WORK INSTRUCTION: Please copy out the entries below exactly, beginning with the line that contains "(s.reportSpilling t yes).allow" and ending with the line that contains "(s.reportSpilling t yes).leg", and include nothing outside that span.

Stored items

════════

@[simp] theorem kept_applyShape (t : Fin 8) (ps : List Point) :
    (s.applyShape t ps).outer = s.outer ∧ (s.applyShape t ps).transfers = s.transfers ∧
    (s.applyShape t ps).allow = s.allow ∧ (s.applyShape t ps).works = s.works ∧
    (s.applyShape t ps).channels = s.channels ∧ (s.applyShape t ps).rain = s.rain ∧
    (s.applyShape t ps).spill = s.spill ∧ (s.applyShape t ps).leg = s.leg ∧ (s.applyShape t ps).save = s.save ∧
    (s.applyShape t ps).media = s.media := by
  refine ⟨?_, ?_, ?_, ?_, ?_, ?_, ?_, ?_, ?_, ?_⟩
  all_goals
    unfold applyShape
    dsimp only
    repeat' split
  all_goals simp

@[simp] theorem kept_reportSpilling (t : Fin 8) (yes : Bool) :
    (s.reportSpilling t yes).outer = s.outer ∧ (s.reportSpilling t yes).transfers = s.transfers ∧
    (s.reportSpilling t yes).allow = s.allow ∧ (s.reportSpilling t yes).works = s.works ∧
    (s.reportSpilling t yes).channels = s.channels ∧ (s.reportSpilling t yes).rain = s.rain ∧
    (s.reportSpilling t yes).spill = s.spill ∧ (s.reportSpilling t yes).drains = s.drains ∧
    (s.reportSpilling t yes).leg = s.leg ∧ (s.reportSpilling t yes).store = s.store ∧
    (s.reportSpilling t yes).save = s.save ∧ (s.reportSpilling t yes).media = s.media := by
  refine ⟨?_, ?_, ?_, ?_, ?_, ?_, ?_, ?_, ?_, ?_, ?_, ?_⟩
  all_goals
    unfold reportSpilling
    dsimp only
    repeat' split
  all_goals simp

@[simp] theorem kept_takeSpillRef (t : Fin 8) (opening : Nat) :
    (s.takeSpillRef t opening).outer = s.outer ∧ (s.takeSpillRef t opening).transfers = s.transfers ∧
    (s.takeSpillRef t opening).allow = s.allow ∧ (s.takeSpillRef t opening).works = s.works ∧
    (s.takeSpillRef t opening).channels = s.channels ∧ (s.takeSpillRef t opening).rain = s.rain ∧
    (s.takeSpillRef t opening).spill = s.spill ∧ (s.takeSpillRef t opening).drains = s.drains ∧
    (s.takeSpillRef t opening).leg = s.leg ∧ (s.takeSpillRef t opening).store = s.store ∧
    (s.takeSpillRef t opening).save = s.save ∧ (s.takeSpillRef t opening).media = s.media ∧
    (s.takeSpillRef t opening).trigger = s.trigger := by
  refine ⟨?_, ?_, ?_, ?_, ?_, ?_, ?_, ?_, ?_, ?_, ?_, ?_, ?_⟩
  all_goals simp [takeSpillRef]

@[simp] theorem kept_alertChanged (before : AlertLevel) :
    (s.alertChanged before).outer = s.outer ∧ (s.alertChanged before).transfers = s.transfers ∧
    (s.alertChanged before).allow = s.allow ∧ (s.alertChanged before).works = s.works ∧
    (s.alertChanged before).channels = s.channels ∧ (s.alertChanged before).rain = s.rain ∧
    (s.alertChanged before).spill = s.spill ∧ (s.alertChanged before).drains = s.drains ∧
    (s.alertChanged before).leg = s.leg ∧ (s.alertChanged before).store = s.store ∧
    (s.alertChanged before).save = s.save ∧ (s.alertChanged before).media = s.media := by
  refine ⟨?_, ?_, ?_, ?_, ?_, ?_, ?_, ?_, ?_, ?_, ?_, ?_⟩
  all_goals
    unfold alertChanged
    dsimp only
    repeat' split
  all_goals simp [outer_foldl, transfers_foldl, allow_foldl, works_foldl, channels_foldl, rain_foldl, spill_foldl, drains_foldl, leg_foldl, store_foldl, save_foldl, media_foldl]

@[simp] theorem kept_addLitres (t : Fin 8) (litres : Nat) :
    (s.addLitres t litres).outer = s.outer ∧ (s.addLitres t litres).transfers = s.transfers ∧
    (s.addLitres t litres).allow = s.allow ∧ (s.addLitres t litres).works = s.works ∧
    (s.addLitres t litres).channels = s.channels ∧ (s.addLitres t litres).rain = s.rain ∧
    (s.addLitres t litres).spill = s.spill ∧ (s.addLitres t litres).drains = s.drains ∧
    (s.addLitres t litres).leg = s.leg ∧ (s.addLitres t litres).store = s.store ∧
    (s.addLitres t litres).save = s.save ∧ (s.addLitres t litres).media = s.media ∧
    (s.addLitres t litres).trigger = s.trigger := by
  refine ⟨?_, ?_, ?_, ?_, ?_, ?_, ?_, ?_, ?_, ?_, ?_, ?_, ?_⟩
  all_goals
    unfold addLitres
    repeat' split
  all_goals simp

@[simp] theorem kept_noteAdmission (t : Fin 8) :
    (s.noteAdmission t).outer = s.outer ∧ (s.noteAdmission t).transfers = s.transfers ∧
    (s.noteAdmission t).allow = s.allow ∧ (s.noteAdmission t).works = s.works ∧
    (s.noteAdmission t).channels = s.channels ∧ (s.noteAdmission t).rain = s.rain ∧
    (s.noteAdmission t).spill = s.spill ∧ (s.noteAdmission t).drains = s.drains ∧ (s.noteAdmission t).leg = s.leg ∧
    (s.noteAdmission t).store = s.store ∧ (s.noteAdmission t).save = s.save ∧ (s.noteAdmission t).media = s.media ∧
    (s.noteAdmission t).trigger = s.trigger := by
  refine ⟨?_, ?_, ?_, ?_, ?_, ?_, ?_, ?_, ?_, ?_, ?_, ?_, ?_⟩
  all_goals simp [noteAdmission]

@[simp] theorem kept_changeLevel (level : AlertLevel) (lead : Option (Fin 4)) :
    (s.changeLevel level lead).outer = s.outer ∧ (s.changeLevel level lead).transfers = s.transfers ∧
    (s.changeLevel level lead).allow = s.allow ∧ (s.changeLevel level lead).works = s.works ∧
    (s.changeLevel level lead).channels = s.channels ∧ (s.changeLevel level lead).spill = s.spill ∧
    (s.changeLevel level lead).drains = s.drains ∧ (s.changeLevel level lead).leg = s.leg ∧
    (s.changeLevel level lead).save = s.save ∧ (s.changeLevel level lead).media = s.media := by
  refine ⟨?_, ?_, ?_, ?_, ?_, ?_, ?_, ?_, ?_, ?_⟩
  all_goals simp [changeLevel]

@[simp] theorem kept_rise :
    s.rise.outer = s.outer ∧ s.rise.transfers = s.transfers ∧ s.rise.allow = s.allow ∧ s.rise.works = s.works ∧
    s.rise.channels = s.channels ∧ s.rise.spill = s.spill ∧ s.rise.drains = s.drains ∧ s.rise.leg = s.leg ∧
    s.rise.save = s.save ∧ s.rise.media = s.media := by
  refine ⟨?_, ?_, ?_, ?_, ?_, ?_, ?_, ?_, ?_, ?_⟩
  all_goals
    unfold rise
    dsimp only
    repeat' split
  all_goals simp

@[simp] theorem kept_decideTimer :
    s.decideTimer.outer = s.outer ∧ s.decideTimer.transfers = s.transfers ∧ s.decideTimer.allow = s.allow ∧
    s.decideTimer.works = s.works ∧ s.decideTimer.channels = s.channels ∧ s.decideTimer.spill = s.spill ∧
    s.decideTimer.tanks = s.tanks ∧ s.decideTimer.drains = s.drains ∧ s.decideTimer.leg = s.leg ∧
    s.decideTimer.store = s.store ∧ s.decideTimer.save = s.save ∧ s.decideTimer.media = s.media ∧
    s.decideTimer.trigger = s.trigger := by
  refine ⟨?_, ?_, ?_, ?_, ?_, ?_, ?_, ?_, ?_, ?_, ?_, ?_, ?_⟩
  all_goals
    unfold decideTimer
    repeat' split
  all_goals simp

@[simp] theorem kept_evaluate :
    s.evaluate.outer = s.outer ∧ s.evaluate.transfers = s.transfers ∧ s.evaluate.allow = s.allow ∧
    s.evaluate.works = s.works ∧ s.evaluate.channels = s.channels ∧ s.evaluate.spill = s.spill ∧
    s.evaluate.drains = s.drains ∧ s.evaluate.leg = s.leg ∧ s.evaluate.save = s.save ∧
    s.evaluate.media = s.media := by
  refine ⟨?_, ?_, ?_, ?_, ?_, ?_, ?_, ?_, ?_, ?_⟩
  all_goals simp [evaluate]

@[simp] theorem kept_tip (g : Fin 4) :
    (s.tip g).outer = s.outer ∧ (s.tip g).transfers = s.transfers ∧ (s.tip g).allow = s.allow ∧
    (s.tip g).works = s.works ∧ (s.tip g).channels = s.channels ∧ (s.tip g).spill = s.spill ∧
    (s.tip g).drains = s.drains ∧ (s.tip g).leg = s.leg ∧ (s.tip g).save = s.save ∧ (s.tip g).media = s.media := by
  refine ⟨?_, ?_, ?_, ?_, ?_, ?_, ?_, ?_, ?_, ?_⟩
  all_goals simp [tip]

@[simp] theorem kept_rejectTip (g : Fin 4) :
    (s.rejectTip g).outer = s.outer ∧ (s.rejectTip g).transfers = s.transfers ∧ (s.rejectTip g).allow = s.allow ∧
    (s.rejectTip g).works = s.works ∧ (s.rejectTip g).channels = s.channels ∧ (s.rejectTip g).spill = s.spill ∧
    (s.rejectTip g).tanks = s.tanks ∧ (s.rejectTip g).drains = s.drains ∧ (s.rejectTip g).leg = s.leg ∧
    (s.rejectTip g).store = s.store ∧ (s.rejectTip g).save = s.save ∧ (s.rejectTip g).media = s.media ∧
    (s.rejectTip g).trigger = s.trigger := by
  refine ⟨?_, ?_, ?_, ?_, ?_, ?_, ?_, ?_, ?_, ?_, ?_, ?_, ?_⟩
  all_goals simp [rejectTip]

@[simp] theorem kept_setAvailability (g : Fin 4) (a : Availability) :
    (s.setAvailability g a).outer = s.outer ∧ (s.setAvailability g a).transfers = s.transfers ∧
    (s.setAvailability g a).allow = s.allow ∧ (s.setAvailability g a).works = s.works ∧
    (s.setAvailability g a).channels = s.channels ∧ (s.setAvailability g a).spill = s.spill ∧
    (s.setAvailability g a).drains = s.drains ∧ (s.setAvailability g a).leg = s.leg ∧
    (s.setAvailability g a).save = s.save ∧ (s.setAvailability g a).media = s.media := by
  refine ⟨?_, ?_, ?_, ?_, ?_, ?_, ?_, ?_, ?_, ?_⟩
  all_goals
    unfold setAvailability
    repeat' split
  all_goals simp

@[simp] theorem kept_rollBins :
    s.rollBins.outer = s.outer ∧ s.rollBins.transfers = s.transfers ∧ s.rollBins.allow = s.allow ∧
    s.rollBins.works = s.works ∧ s.rollBins.channels = s.channels ∧ s.rollBins.spill = s.spill ∧
    s.rollBins.drains = s.drains ∧ s.rollBins.leg = s.leg ∧ s.rollBins.save = s.save ∧
    s.rollBins.media = s.media := by
  refine ⟨?_, ?_, ?_, ?_, ?_, ?_, ?_, ?_, ?_, ?_⟩
  all_goals simp [rollBins]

════════

TASK RESPONSE:
    (s.reportSpilling t yes).allow = s.allow ∧ (s.reportSpilling t yes).works = s.works ∧
    (s.reportSpilling t yes).channels = s.channels ∧ (s.reportSpilling t yes).rain = s.rain ∧
    (s.reportSpilling t yes).spill = s.spill ∧ (s.reportSpilling t yes).drains = s.drains ∧
    (s.reportSpilling t yes).leg = s.leg ∧ (s.reportSpilling t yes).store = s.store ∧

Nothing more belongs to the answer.